La stérilisation des dispositifs médicaux avec de l’oxyde d’éthylène (OE) est une pratique courante, principalement en raison de sa grande compatibilité avec les matériaux. Le principal effet secondaire de l’utilisation de l’OE comme agent de stérilisation est qu’il peut laisser un résidu sur les dispositifs en cours de traitement. Les résidus qui peuvent être trouvés après le traitement sont les suivants :

  • Oxyde d’éthylène (OE) – le résidu qui peut persister après la fin de l’exécution du traitement
  • Chlorhydrine d’éthylène (CHE) – le résidu qui peut se former lorsque l’OE entre en contact avec des ions chlorure libres
  • Éthylène-glycol (EG) – le résidu qui peut se former lorsque l’OE entre en contact avec de l’eau

Les résidus peuvent être nuisibles pour l’utilisateur final ou le patient, c’est pourquoi il est important que tous les dispositifs respectent les limites fixées dans la norme AAMI 10993-7. Les limites varient en fonction de l’utilisation prévue du dispositif de sorte qu’il existe trois catégories principales auxquelles un dispositif peut appartenir : utilisation limitée, utilisation prolongée et utilisation permanente. En outre, il existe plusieurs catégories de dispositifs spécifiques qui ont leur propre ensemble unique de limites. Les dispositifs qui n’impliquent pas de contact avec le patient ne sont pas tenus de respecter cette norme. Le tableau au bas de cette page, extrait de la norme AAMI 10993-7, fournit un résumé des différentes catégories et de leurs limites.

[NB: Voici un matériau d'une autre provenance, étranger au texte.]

-- ==== Sys2Proof/Decode.lean ====
section
/-! DEFINITION. The decoder of 07 (R168-R181), total on any bytes and rejecting with the reason of R390, and the encoder written from the same tables. Layer one reads the fields of a word, layer two reads an instruction from its fields. -/
namespace Sys2Proof

/-- The code of a value of RM. -/
def RM.code : RM → Nat
  | .rn => 0
  | .rz => 1
  | .ru => 2
  | .rd => 3
/-- The RM of a code; the decoder has refused every other code. -/
def RM.dec : Nat → RM
  | 0 => .rn
  | 1 => .rz
  | 2 => .ru
  | _ => .rd

/-- The code of a value of RMS. -/
def RMS.code : RMS → Nat
  | .rn => 0
  | .rz => 1
  | .ru => 2
  | .rd => 3
  | .sr => 4
/-- The RMS of a code; the decoder has refused every other code. -/
def RMS.dec : Nat → RMS
  | 0 => .rn
  | 1 => .rz
  | 2 => .ru
  | 3 => .rd
  | _ => .sr

/-- The code of a value of Cc. -/
def Cc.code : Cc → Nat
  | .eq => 0
  | .ne => 1
  | .lt => 2
  | .le => 3
  | .gt => 4
  | .ge => 5
/-- The Cc of a code; the decoder has refused every other code. -/
def Cc.dec : Nat → Cc
  | 0 => .eq
  | 1 => .ne
  | 2 => .lt
  | 3 => .le
  | 4 => .gt
  | _ => .ge

/-- The code of a value of Scope. -/
def Scope.code : Scope → Nat
  | .core => 0
  | .die => 1
  | .pkg => 2
  | .dom => 3
  | .sys => 4
/-- The Scope of a code; the decoder has refused every other code. -/
def Scope.dec : Nat → Scope
  | 0 => .core
  | 1 => .die
  | 2 => .pkg
  | 3 => .dom
  | _ => .sys

/-- The code of a value of Size. -/
def Size.code : Size → Nat
  | .b32 => 0
  | .b8 => 1
  | .b16 => 2
  | .b64 => 3
  | .b128 => 4
/-- The Size of a code; the decoder has refused every other code. -/
def Size.dec : Nat → Size
  | 0 => .b32
  | 1 => .b8
  | 2 => .b16
  | 3 => .b64
  | _ => .b128

/-- The code of a value of CClass. -/
def CClass.code : CClass → Nat
  | .ld => 0
  | .st => 1
  | .bk => 2
  | .mx => 3
  | .cl => 4
/-- The CClass of a code; the decoder has refused every other code. -/
def CClass.dec : Nat → CClass
  | 0 => .ld
  | 1 => .st
  | 2 => .bk
  | 3 => .mx
  | _ => .cl

/-- The code of a value of Hint. -/
def Hint.code : Hint → Nat
  | .dflt => 0
  | .nl1 => 1
  | .ev => 2
/-- The Hint of a code; the decoder has refused every other code. -/
def Hint.dec : Nat → Hint
  | 0 => .dflt
  | 1 => .nl1
  | _ => .ev

/-- The code of a value of Buf. -/
def Buf.code : Buf → Nat
  | .w => 0
  | .a => 1
  | .c => 2
/-- The Buf of a code; the decoder has refused every other code. -/
def Buf.dec : Nat → Buf
  | 0 => .w
  | 1 => .a
  | _ => .c

/-- The code of a value of LClass. -/
def LClass.code : LClass → Nat
  | .l0 => 0
  | .l1 => 1
  | .l2 => 2
/-- The LClass of a code; the decoder has refused every other code. -/
def LClass.dec : Nat → LClass
  | 0 => .l0
  | 1 => .l1
  | _ => .l2

/-- The code of a value of AtomOp. -/
def AtomOp.code : AtomOp → Nat
  | .add => 0
  | .min => 1
  | .minU => 2
  | .max => 3
  | .maxU => 4
  | .and => 5
  | .or => 6
  | .xor => 7
  | .xchg => 8
  | .fadd => 9
/-- The AtomOp of a code; the decoder has refused every other code. -/
def AtomOp.dec : Nat → AtomOp
  | 0 => .add
  | 1 => .min
  | 2 => .minU
  | 3 => .max
  | 4 => .maxU
  | 5 => .and
  | 6 => .or
  | 7 => .xor
  | 8 => .xchg
  | _ => .fadd

/-- The code of a value of ShflMode. -/
def ShflMode.code : ShflMode → Nat
  | .idx => 0
  | .up => 1
  | .down => 2
  | .xor => 3
/-- The ShflMode of a code; the decoder has refused every other code. -/
def ShflMode.dec : Nat → ShflMode
  | 0 => .idx
  | 1 => .up
  | 2 => .down
  | _ => .xor

/-- The code of a value of VoteMode. -/
def VoteMode.code : VoteMode → Nat
  | .any => 0
  | .all => 1
  | .ballot => 2
/-- The VoteMode of a code; the decoder has refused every other code. -/
def VoteMode.dec : Nat → VoteMode
  | 0 => .any
  | 1 => .all
  | _ => .ballot

/-- The code of a value of RedOp. -/
def RedOp.code : RedOp → Nat
  | .add => 0
  | .and => 1
  | .or => 2
  | .xor => 3
  | .minS => 4
  | .minU => 5
  | .maxS => 6
  | .maxU => 7
  | .fadd => 8
  | .fmin => 9
  | .fmax => 10
/-- The RedOp of a code; the decoder has refused every other code. -/
def RedOp.dec : Nat → RedOp
  | 0 => .add
  | 1 => .and
  | 2 => .or
  | 3 => .xor
  | 4 => .minS
  | 5 => .minU
  | 6 => .maxS
  | 7 => .maxU
  | 8 => .fadd
  | 9 => .fmin
  | _ => .fmax

/-- The code of a value of Fmt. -/
def Fmt.code : Fmt → Nat
  | .f32 => 0
  | .f16 => 1
  | .bf16 => 2
  | .f64 => 3
  | .e4m3 => 4
  | .e5m2 => 5
  | .e2m1 => 6
  | .e8m0 => 7
  | .s8 => 8
  | .u8 => 9
  | .s16 => 10
  | .u16 => 11
  | .s32 => 12
  | .u32 => 13
  | .s64 => 14
  | .u64 => 15
/-- The Fmt of a code; the decoder has refused every other code. -/
def Fmt.dec : Nat → Fmt
  | 0 => .f32
  | 1 => .f16
  | 2 => .bf16
  | 3 => .f64
  | 4 => .e4m3
  | 5 => .e5m2
  | 6 => .e2m1
  | 7 => .e8m0
  | 8 => .s8
  | 9 => .u8
  | 10 => .s16
  | 11 => .u16
  | 12 => .s32
  | 13 => .u32
  | 14 => .s64
  | _ => .u64

/-- The code of a value of Bsz. -/
def Bsz.code : Bsz → Nat
  | .b8 => 0
  | .b16 => 1
  | .b32 => 2
/-- The Bsz of a code; the decoder has refused every other code. -/
def Bsz.dec : Nat → Bsz
  | 0 => .b8
  | 1 => .b16
  | _ => .b32

/-- The code of a value of Scf. -/
def Scf.code : Scf → Nat
  | .e8m0 => 0
  | .e5m2 => 1
  | .e4m3 => 2
/-- The Scf of a code; the decoder has refused every other code. -/
def Scf.dec : Nat → Scf
  | 0 => .e8m0
  | 1 => .e5m2
  | _ => .e4m3

/-- The code of a value of SReg. -/
def SReg.code : SReg → Nat
  | .laneid => 0x00
  | .nlanes => 0x01
  | .width => 0x02
  | .strand => 0x03
  | .nstrand => 0x04
  | .groveX => 0x05
  | .groveY => 0x06
  | .groveZ => 0x07
  | .ngroveX => 0x08
  | .ngroveY => 0x09
  | .ngroveZ => 0x0A
  | .stage => 0x0B
  | .launch => 0x0C
  | .core => 0x0D
  | .stand => 0x0E
  | .die => 0x0F
  | .pkg => 0x10
  | .tick => 0x11
  | .pc => 0x12
  | .cnt => 0x13
  | .tags => 0x14
  | .bcRow => 0x15
  | .bcCol => 0x16
  | .bcSeq => 0x17
  | .bcLen => 0x18
  | .bcOp => 0x19
  | .bcCtx => 0x1A
  | .repc => 0x1B
  | .allot => 0x1C
  | .gen => 0x1D
  | .lcmax => 0x1E
  | .trapimg => 0x1F
  | .fault => 0x20
  | .twin => 0x21
/-- The SReg of a code; the decoder has refused every other code. -/
def SReg.dec : Nat → SReg
  | 0x00 => .laneid
  | 0x01 => .nlanes
  | 0x02 => .width
  | 0x03 => .strand
  | 0x04 => .nstrand
  | 0x05 => .groveX
  | 0x06 => .groveY
  | 0x07 => .groveZ
  | 0x08 => .ngroveX
  | 0x09 => .ngroveY
  | 0x0A => .ngroveZ
  | 0x0B => .stage
  | 0x0C => .launch
  | 0x0D => .core
  | 0x0E => .stand
  | 0x0F => .die
  | 0x10 => .pkg
  | 0x11 => .tick
  | 0x12 => .pc
  | 0x13 => .cnt
  | 0x14 => .tags
  | 0x15 => .bcRow
  | 0x16 => .bcCol
  | 0x17 => .bcSeq
  | 0x18 => .bcLen
  | 0x19 => .bcOp
  | 0x1A => .bcCtx
  | 0x1B => .repc
  | 0x1C => .allot
  | 0x1D => .gen
  | 0x1E => .lcmax
  | 0x1F => .trapimg
  | 0x20 => .fault
  | _ => .twin

/-- The code of a value of UOp. -/
def UOp.code : UOp → Nat
  | .nop => 0
  | .mov => 1
  | .iadd => 2
  | .isub => 3
  | .imul => 4
  | .imad => 5
  | .and => 6
  | .or => 7
  | .xor => 8
  | .shl => 9
  | .shr => 10
  | .iadd64 => 11
  | .lea => 12
  | .icmpLt => 13
  | .icmpEq => 14
  | .imin => 15
  | .imax => 16
/-- The UOp of a code; the decoder has refused every other code. -/
def UOp.dec : Nat → UOp
  | 0 => .nop
  | 1 => .mov
  | 2 => .iadd
  | 3 => .isub
  | 4 => .imul
  | 5 => .imad
  | 6 => .and
  | 7 => .or
  | 8 => .xor
  | 9 => .shl
  | 10 => .shr
  | 11 => .iadd64
  | 12 => .lea
  | 13 => .icmpLt
  | 14 => .icmpEq
  | 15 => .imin
  | _ => .imax

/-- The code of a value of VOp. -/
def VOp.code : VOp → Nat
  | .nop => 0
  | .mov => 1
  | .iadd => 2
  | .isub => 3
  | .imul => 4
  | .imad => 5
  | .imin => 6
  | .imax => 7
  | .and => 8
  | .or => 9
  | .xor => 10
  | .shl => 11
  | .shr => 12
  | .icmpLt => 13
  | .fcmpLt => 14
  | .fadd => 15
  | .fsub => 16
  | .fmul => 17
  | .ffma => 18
  | .fmin => 19
  | .fmax => 20
  | .hfma2 => 21
  | .ald => 22
  | .ast => 23
  | .vdot4 => 24
/-- The VOp of a code; the decoder has refused every other code. -/
def VOp.dec : Nat → VOp
  | 0 => .nop
  | 1 => .mov
  | 2 => .iadd
  | 3 => .isub
  | 4 => .imul
  | 5 => .imad
  | 6 => .imin
  | 7 => .imax
  | 8 => .and
  | 9 => .or
  | 10 => .xor
  | 11 => .shl
  | 12 => .shr
  | 13 => .icmpLt
  | 14 => .fcmpLt
  | 15 => .fadd
  | 16 => .fsub
  | 17 => .fmul
  | 18 => .ffma
  | 19 => .fmin
  | 20 => .fmax
  | 21 => .hfma2
  | 22 => .ald
  | 23 => .ast
  | _ => .vdot4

Conformément à la norme AAMI 10993-7, « Aucune limite d’exposition n’est fixée pour l’éthylène glycol, car l’évaluation des risques a indiqué que lorsque les résidus OE sont contrôlés, il est peu probable que des résidus biologiquement importants d’EG soient présents. » L’éthylène glycol n’est pas une génotoxine et n’est pas non plus considéré comme un cancérogène, d’où la nécessité de vérifier que l’EG n’est pas critique. La principale préoccupation est de s’assurer que les résidus OE et CHE se trouvent dans les limites admissibles.

Les dispositifs considérés comme ayant un contact de surface ou implantables doivent répondre à un ensemble supplémentaire de critères appelé Limite de contact tolérable (TCL). Le but de cette limite est de prévenir toute irritation localisée due à la libération d’OE ou de CHE du dispositif. La TCL est une valeur calculée qui prend en compte la surface d’un dispositif et les concentrations de résidus OE et CHE afin de déterminer si l’irritation sera un problème.

Causes fondamentales courantes

Il existe plusieurs raisons pour lesquelles un dispositif peut contenir des niveaux élevés de résidus après avoir été exposé au procédé de stérilisation à l’oxyde d’éthylène.

  • Matériau – certains matériaux vont absorber et retenir les molécules de gaz plus que d’autres. Des matériaux naturels tels que la cellulose et le coton sont connus pour être très absorbants. Certains types de matières plastiques ont également révélé un taux d’absorption élevé quand ils sont exposés à un traitement à l’OE.
  • Emballage – Le traitement à l’OE nécessite un emballage perméable tel que Tyvek ou du papier de qualité médicale pour permettre aux molécules de gaz de passer à travers. Un emballage avec une surface perméable à l’air minimale ou obstruée (c.-à-d., une grande étiquette adhésive) ne permettra pas au gaz de se déplacer aussi librement à travers la barrière perméable.
  • Configuration de la charge – le volume, la densité et la configuration globale de la charge sur une palette peuvent affecter la capacité d’élimination du gaz après traitement.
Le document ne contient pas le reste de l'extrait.